# To do
Find every line of the listing below where "then" appears, and copy it.

# The data
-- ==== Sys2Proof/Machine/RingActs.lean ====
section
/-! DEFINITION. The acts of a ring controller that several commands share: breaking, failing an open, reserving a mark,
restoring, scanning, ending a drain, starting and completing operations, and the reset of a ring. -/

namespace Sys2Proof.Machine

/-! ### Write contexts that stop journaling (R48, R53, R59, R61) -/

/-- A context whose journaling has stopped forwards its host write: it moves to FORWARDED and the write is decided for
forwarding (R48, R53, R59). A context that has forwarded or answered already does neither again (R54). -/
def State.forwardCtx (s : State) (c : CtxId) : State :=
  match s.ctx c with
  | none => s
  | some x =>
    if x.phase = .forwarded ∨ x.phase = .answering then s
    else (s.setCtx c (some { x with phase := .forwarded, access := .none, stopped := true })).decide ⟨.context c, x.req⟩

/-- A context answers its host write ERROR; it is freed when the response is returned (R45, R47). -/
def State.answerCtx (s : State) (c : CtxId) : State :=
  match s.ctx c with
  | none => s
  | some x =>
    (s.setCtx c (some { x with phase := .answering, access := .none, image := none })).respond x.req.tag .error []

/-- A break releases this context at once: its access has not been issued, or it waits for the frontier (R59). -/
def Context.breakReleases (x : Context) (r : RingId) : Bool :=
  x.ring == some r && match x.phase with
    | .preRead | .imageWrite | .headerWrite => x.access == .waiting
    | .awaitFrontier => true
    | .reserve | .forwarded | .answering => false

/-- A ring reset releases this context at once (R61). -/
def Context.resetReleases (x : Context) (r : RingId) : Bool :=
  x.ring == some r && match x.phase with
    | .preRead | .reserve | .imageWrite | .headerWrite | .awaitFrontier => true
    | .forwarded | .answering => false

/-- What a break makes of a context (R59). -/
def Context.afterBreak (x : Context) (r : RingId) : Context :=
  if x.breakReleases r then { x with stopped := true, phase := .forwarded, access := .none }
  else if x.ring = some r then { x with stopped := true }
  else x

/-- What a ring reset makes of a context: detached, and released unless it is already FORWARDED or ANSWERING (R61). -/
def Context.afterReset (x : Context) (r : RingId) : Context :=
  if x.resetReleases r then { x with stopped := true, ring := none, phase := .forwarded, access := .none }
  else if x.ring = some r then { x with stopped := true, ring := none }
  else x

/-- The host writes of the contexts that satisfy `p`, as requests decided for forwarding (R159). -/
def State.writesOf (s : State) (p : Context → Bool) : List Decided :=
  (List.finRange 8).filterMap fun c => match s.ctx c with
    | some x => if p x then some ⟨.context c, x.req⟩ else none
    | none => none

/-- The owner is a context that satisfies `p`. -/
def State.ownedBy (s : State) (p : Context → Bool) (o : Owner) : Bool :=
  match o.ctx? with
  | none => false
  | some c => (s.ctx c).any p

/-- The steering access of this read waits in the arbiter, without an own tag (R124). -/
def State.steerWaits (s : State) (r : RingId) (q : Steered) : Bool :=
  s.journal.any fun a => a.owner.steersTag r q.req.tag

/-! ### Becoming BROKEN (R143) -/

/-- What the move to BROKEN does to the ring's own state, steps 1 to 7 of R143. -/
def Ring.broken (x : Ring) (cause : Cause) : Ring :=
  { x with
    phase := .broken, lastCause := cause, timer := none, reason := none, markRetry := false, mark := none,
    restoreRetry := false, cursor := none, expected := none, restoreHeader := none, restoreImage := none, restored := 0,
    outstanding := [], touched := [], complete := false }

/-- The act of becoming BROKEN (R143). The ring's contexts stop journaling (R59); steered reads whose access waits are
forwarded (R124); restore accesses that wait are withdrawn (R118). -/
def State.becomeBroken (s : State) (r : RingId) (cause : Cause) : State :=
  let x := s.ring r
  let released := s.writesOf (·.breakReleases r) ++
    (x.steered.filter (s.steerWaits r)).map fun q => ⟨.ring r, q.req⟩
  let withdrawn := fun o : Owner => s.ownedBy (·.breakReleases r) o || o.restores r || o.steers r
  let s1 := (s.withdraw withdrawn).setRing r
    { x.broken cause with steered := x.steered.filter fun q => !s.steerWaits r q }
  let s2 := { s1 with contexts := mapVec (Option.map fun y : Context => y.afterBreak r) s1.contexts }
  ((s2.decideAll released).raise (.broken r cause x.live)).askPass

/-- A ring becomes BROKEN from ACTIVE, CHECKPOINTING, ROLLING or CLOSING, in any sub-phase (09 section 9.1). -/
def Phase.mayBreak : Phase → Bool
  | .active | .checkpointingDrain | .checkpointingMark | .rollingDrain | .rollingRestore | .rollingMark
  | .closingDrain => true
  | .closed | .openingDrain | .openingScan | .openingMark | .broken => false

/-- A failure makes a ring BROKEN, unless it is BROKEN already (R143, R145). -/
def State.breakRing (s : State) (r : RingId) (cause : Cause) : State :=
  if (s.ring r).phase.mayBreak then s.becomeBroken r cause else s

# Output of the task
    if x.phase = .forwarded ∨ x.phase = .answering then s
  if x.breakReleases r then { x with stopped := true, phase := .forwarded, access := .none }
  else if x.ring = some r then { x with stopped := true }
  if x.resetReleases r then { x with stopped := true, ring := none, phase := .forwarded, access := .none }
  else if x.ring = some r then { x with stopped := true, ring := none }
    | some x => if p x then some ⟨.context c, x.req⟩ else none
  if (s.ring r).phase.mayBreak then s.becomeBroken r cause else s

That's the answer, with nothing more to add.